It is not only a boot time issue - I also see during normal operation:
2018-04-24T10:30:10.466723+00:00 gateway blacklistd 611 - - bl_recv:
recvmsg failed (No buffer space available)
2018-04-24T10:30:10.466821+00:00 gateway blacklistd 611 - - no message
(No buffer space available)
2018-04-24T10:56:47.223562+00:00 gateway sshd 13053 - - error: maximum
authentication attempts exceeded for invalid user root from
106.113.147.190 port 63303 ssh2 [preauth]
2018-04-24T11:15:09.240247+00:00 gateway blacklistd 611 - - bl_recv:
recvmsg failed (No buffer space available)
2018-04-24T11:15:09.240791+00:00 gateway blacklistd 611 - - no message
(No buffer space available)
I don't expect major resource usage for blacklistd though.
Also named does not seem to be too happy and ceases interface scanning.

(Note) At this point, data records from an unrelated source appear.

-- ==== Sys2Proof/Machine/Msg.lean ====
section
/-! DEFINITION. The MSG group: target words, channel entries, SEND, SENDR, CHSET, CHGET, MIGRATE and
SYSCALL, and the move of a thread to another core (R70, R135 to R140, R303). -/

namespace Sys2Proof.Machine

/-! ## Target words and channel entries -/

/-- The core of a target word (R135). -/
def targetCore (w : Word) : Nat := (w.extractLsb' 0 11).toNat

/-- The channel of a target word. -/
def targetChan (w : Word) : BitVec 5 := w.extractLsb' 16 5

/-- A channel table entry of a core (R70). -/
def State.chan (s : State) (c : Nat) (ch : BitVec 5) : Chan :=
  ((s.core c).chans[ch.toNat]?).getD (Chan.reset .message)

/-- The state with a channel table entry. -/
def State.setChan (s : State) (c : Nat) (ch : BitVec 5) (e : Chan) : State :=
  let k := s.core c
  s.setCore c { k with chans := k.chans.set ch.toNat e }

/-- The code of a class (R70). -/
def Cls.code : Cls → Nat
  | .leaf => 0 | .rule => 1 | .join => 2 | .message => 3 | .trap => 4 | .wake => 5 | .migration => 6

/-- Bits [63:0] of an entry. -/
def Chan.low (e : Chan) : Word :=
  BitVec.ofNat 64 (e.entry.toNat + 2 ^ 32 * e.win + (if e.hold then 2 ^ 36 else 0) +
    (if e.ready then 2 ^ 37 else 0) + (if e.xsd then 2 ^ 38 else 0) + 2 ^ 39 * e.cls.code +
    2 ^ 42 * e.prio + 2 ^ 47 * e.npay)

/-- QCNT: messages for a channel in the inbound buffer. -/
def State.queued (s : State) (c : Nat) (ch : BitVec 5) : Nat :=
  ((s.core c).inbuf.filter fun m => m.chan = ch).length

/-- The whole entry, 128 bits. -/
def State.chanWord (s : State) (c : Nat) (ch : BitVec 5) : BitVec 128 :=
  BitVec.ofNat 64 (s.queued c ch % 2 ^ 16) ++ (s.chan c ch).low

/-- At user level, some channels may not be used: PRIV (R23, R136, R138). It comes before WINDOW and needs
the target word. -/
def userChanX (s : State) (t : Thread) (a : RegNum) (barred : BitVec 5 → Bool) : X Unit :=
  let e := t.entry a
  if a.toNat < t.win && e.pres = .present && !e.poison && t.level = 0 && barred (targetChan (scalar e.val))
  then .error (priv s) else .ok ()

/-! ## SEND and SENDR -/

/-- SEND (R136). Where several statuses hold, the lowest is written (DESIGN CHOICE, log 44). -/
def execSend (d a b : RegNum) (narrow : Bool) (count : BitVec 4) (s : State) :
    Host.Outcome State Fault Refusal :=
  runT s fun s t => do
    need (count.toNat ≤ 8) (ill s)
    userChanX s t a fun ch => ch = 0 || ch = 1 || ch = 3
    windowX t [d, a]
    runX t b count.toNat
    let x ← readX t a
    let l ← readsX t (regRun b count.toNat)
    destX t d
    oldestX t
    let w := scalar x
    let c := targetCore w
    if !s.reachable c then done s t d (ofScalar 1)
    else if (s.chan c (targetChan w)).cls != .message then done s t d (ofScalar 2)
    else if targetChan w = 2 && decide (c < 0x400) then done s t d (ofScalar 3)
    else
      let s1 := s.post (w.extractLsb' 0 11) (targetChan w) (some t.id) t.dom
        (.user l (if narrow then some t.xs else none))
      .error (.parkIn s1 { t with state := .parked, wait := .send s.serial d })

/-- SENDR (R137). -/
def execSendr (a reg : RegNum) (slot : BitVec 6) (prev : Bool) (s : State) :
    Host.Outcome State Fault Refusal :=
  runT s fun s t => do
    windowX t [a]
    let x ← readX t a
    oldestX t
    let c := t.id.core.toNat
    need ((s.link c prev).length < 4 && !s.atollPending (clusterOf c)) (.park (.link prev))
    let k := s.core c
    let dep : Deposit := { slot := slot, reg := reg, val := x }
    let k1 := if prev then { k with prev := k.prev ++ [dep] } else { k with next := k.next ++ [dep] }
    return (s.setCore c k1, t.adv)

/-! ## CHSET and CHGET -/

/-- HOLD and READY as CHSET's bits write them (R138). -/
def Chan.withBits (e : Chan) (bits : BitVec 4) : Chan :=
  let e := if bits.getLsbD 2 then { e with hold := bits.getLsbD 0 } else e
  if bits.getLsbD 3 then { e with ready := bits.getLsbD 1 } else e

/-- CHSET (R76, R138): the target core's acknowledgement comes at once, unless the model's agenda has the change
travel as a message on which the thread parks (DESIGN CHOICE, log 5). -/
def execChset (d a : RegNum) (bits : BitVec 4) (s : State) : Host.Outcome State Fault Refusal :=
  runT s fun s t => do
    userChanX s t a fun ch => decide (ch.toNat < 4)
    windowX t [d, a]
    let x ← readX t a
    destX t d
    let w := scalar x
    let c := targetCore w
    let ch := targetChan w
    if !s.reachable c then done s t d (ofScalar 1)
    else if s.slow then
      .error (.parkIn (s.post (w.extractLsb' 0 11) ch (some t.id) t.dom (.chset (bits.zeroExtend 64)))
        { t with state := .parked, wait := .chset s.serial d })
    else done (s.setChan c ch ((s.chan c ch).withBits bits)) t d (ofScalar 0)

/-- CHGET (R138). -/
def execChget (d a : RegNum) (s : State) : Host.Outcome State Fault Refusal :=
  runT s fun s t => do
    windowX t [d, a]
    let x ← readX t a
    destX t d
    let w := scalar x
    let v : BitVec 128 :=
      if s.reachable (targetCore w) then s.chanWord (targetCore w) (targetChan w) else BitVec.allOnes 128
    done s t d (v.zeroExtend 512)

/-! ## MIGRATE -/

/-- MIGRATE (R139): tests, the drain, and the departure of the context. Cases 3 and 4 are tested, as case 2 is, before
the drain, and where several hold, 2 comes before 4 and 4 before 3 (DESIGN CHOICE, log 44). -/
def execMigrate (d a b : RegNum) (s : State) : Host.Outcome State Fault Refusal :=
  runT s fun s t => do
    windowX t [d, a, b]
    let x ← readX t a
    let y ← readX t b
    destX t d
    oldestX t
    let w := scalar x
    let c := targetCore w
    let stays (v : Word) : X (State × Thread) := done s { t with reopen := 0 } d (ofScalar v)
    if segLimit (t.seg 1) != 0 || t.tiles.2 != 0 then stays 2
    else if c = t.id.core.toNat then stays 4
    else if !s.reachable c || !(s.chan c 3).ready then stays 3
    else do
      let t ← closeX s t
      if !s.migrateClear t then .error (.parkIn s { t with state := .parked, wait := .migrate })
      else
        let t1 := { t with state := .migrating, wait := .none }
        .error (.parkIn (s.post (w.extractLsb' 0 11) 3 (some t.id) t.dom (.context t1 (some d) (scalar y))) t1)

/-- A trap message. -/
def MsgBody.isTrap : MsgBody → Bool
  | .trap _ => true
  | _ => false

/-- What a thread has sent and the mesh still carries keeps its place before what it sends under its new identity (R136);
its trap messages keep their order among those of the core that sent them (R277). -/
def State.resource (s : State) (old new : Ident) : State :=
  { s with mesh := s.mesh.map fun m => if m.src = some old && !m.body.isTrap then { m with src := some new } else m }

/-- Replies on their way to a moved thread are for its new identity, and so are what it has sent, what leaves have
loaded from it and what its region has counted of it. -/
def State.readdress (s0 : State) (old new : Ident) : State :=
  let s := s0.resource old new
  { s with
    accs := s.accs.map fun a => if a.t = old && a.agent = .thread then { a with t := new } else a,
    threads := s.threads.map fun p => (p.1, { p.2 with spec := p.2.spec.map fun sp =>
      { sp with fwd := sp.fwd.map fun i => if i = old then new else i } }),
    regions := s.regions.map fun p => (p.1, { p.2 with
      recent := p.2.recent.map fun x => (x.1, if x.2 = old then new else x.2) }) }

/-- The forwarding entries of a thread that leaves its slot: replies to its awaiting registers follow it. The entries of its
earlier moves lead on to its new slot, as the entry of the core that it leaves would send their replies on. One that had
left its slot before, and waited in a buffer, has its entry already (R139, R303). -/
def State.forwardNew (s0 : State) (t : Thread) (new : Ident) : State :=
  let wanted := ((List.range t.win).map fun i => BitVec.ofNat 7 i).filter fun r =>
    (t.entry r).pres = .awaiting
  let s := { s0 with forwards := s0.forwards.map fun f => if f.new = t.id then { f with new := new } else f }
  if !isCore t.id.core.toNat || wanted.isEmpty then s
  else { s with forwards := s.forwards ++ [{ n := s.serial, old := t.id, new := new, regs := wanted,
                                             stop := s.cyc + 4096 }],
                serial := s.serial + 1 }

/-- A thread leaves its slot for another core's slot and window; its awaiting registers are forwarded
(R139, R303). -/
def State.moveThread (s : State) (t : Thread) (c slot wbase : Nat) : State × Thread :=
  let new := mkIdent (BitVec.ofNat 11 c) slot
  let u := { t with id := new, wbase := wbase, state := .ready, wait := .none, reopen := 0, voids := [],
                    released := false, yielded := none }
  ((((s.freeThread t.id).readdress t.id new).setThread u).forwardNew t new, u)

/-- The first identity from a number on that no thread has; `fuel` bounds the search. -/
def State.freeIdent (s : State) : Nat → Nat → Option Ident
  | 0, _ => none
  | fuel + 1, n => if (s.thread? (BitVec.ofNat 17 n)).isNone then some (BitVec.ofNat 17 n) else s.freeIdent fuel (n + 1)

/-- A context that a buffer takes has left its slot, which is FREE (R67, R139): until it starts, the model keeps the
thread under an identity of no core, to which its replies go (DESIGN CHOICE, log 43). -/
def State.leaveSlot (s : State) (m : Msg) : State × Msg :=
  match m.body, m.src.bind s.thread? with
  | .context _ _ _, some t =>
    match s.freeIdent 0xFB00 0x1_0400 with
    | none => (s, m)
    | some id =>
      let (s, u) := s.moveThread t id.core.toNat id.slot 0
      (s.setThread { u with state := .migrating, wait := t.wait, reopen := t.reopen }, { m with src := some id })
  | _, _ => (s, m)

/-- A place on a core for a window of n registers: slot and base (R73). -/
def State.place (s : State) (c n : Nat) : Option (Nat × Nat) :=
  match s.freeSlot c, s.freeRun c n with
  | some i, some b => some (i, b)
  | _, _ => none

/-! ## SYSCALL -/

/-- SYSCALL (R140): g[D] awaits the kernel's reply; with no usable channel it is written at once. A stamped leaf that is
not the oldest sends it at once too, for R95's list of what waits does not name SYSCALL (DESIGN CHOICE, log 24). -/
def execSyscall (d a : RegNum) (count : BitVec 4) (svc : BitVec 16) (s : State) :
    Host.Outcome State Fault Refusal :=
  runT s fun s t => do
    need (count.toNat ≤ 8) (ill s)
    windowX t [d]
    runX t a count.toNat
    let l ← readsX t (regRun a count.toNat)
    destX t d
    let w := s.sys.syscall
    if targetEn w && s.targetOk w then
      return (s.post (w.extractLsb' 0 11) (targetChan w) (some t.id) t.dom
        (.request l svc t.id t.regionId), (t.setPres d .awaiting).adv)
    else done s t d (ofScalar (BitVec.allOnes 64))

end Sys2Proof.Machine
end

This does not yet give a warm fuzzy feeling :-) && :-(
Frank
On 04/24/18 09:56, Roy Marples wrote:
On 24/04/2018 08:26, Martin Husemann wrote:
On Tue, Apr 24, 2018 at 07:30:04AM +0200, Frank Kardel wrote:
syslogd has sometimes issues with /var/run/log
2018-04-24T05:13:34.542548+00:00 gateway syslogd 408 - - recvfrom()
unix
`/var/run/log': No buffer space available
This is a seaparate change and unrelated to compatibility. It happens
with up to date binaries as well. I think it was a silent bug before
and has now been made more verbose. Still pretty annoying and happens
for me on various machines on every boot. Roy, did you have a chance to
look at it?
Not yet no. But yes, in all releases prior it was a silent bug on all
types of socket and in all the BSDs as well. I know, I checked - only
OpenBSD has an overflow check like this and they solve that with a
magic message on route(4) only which is just yuck as it makes the
problem worse.
I only have one machine where I can reliably repro this, my erlite and
that only happens because route(4) overflows (detected in dhcpcd) as
it's a router and the box isn't up yet and a load of address
validation flows over the socket when the link comes up. This is a
good thing, because dhcpcd can then react to the error and sync it's
state using getifaddrs().
I think the easiest fix is to increase the default size of the socket
buffer. Where this is done, I don't know but could find out if pushed.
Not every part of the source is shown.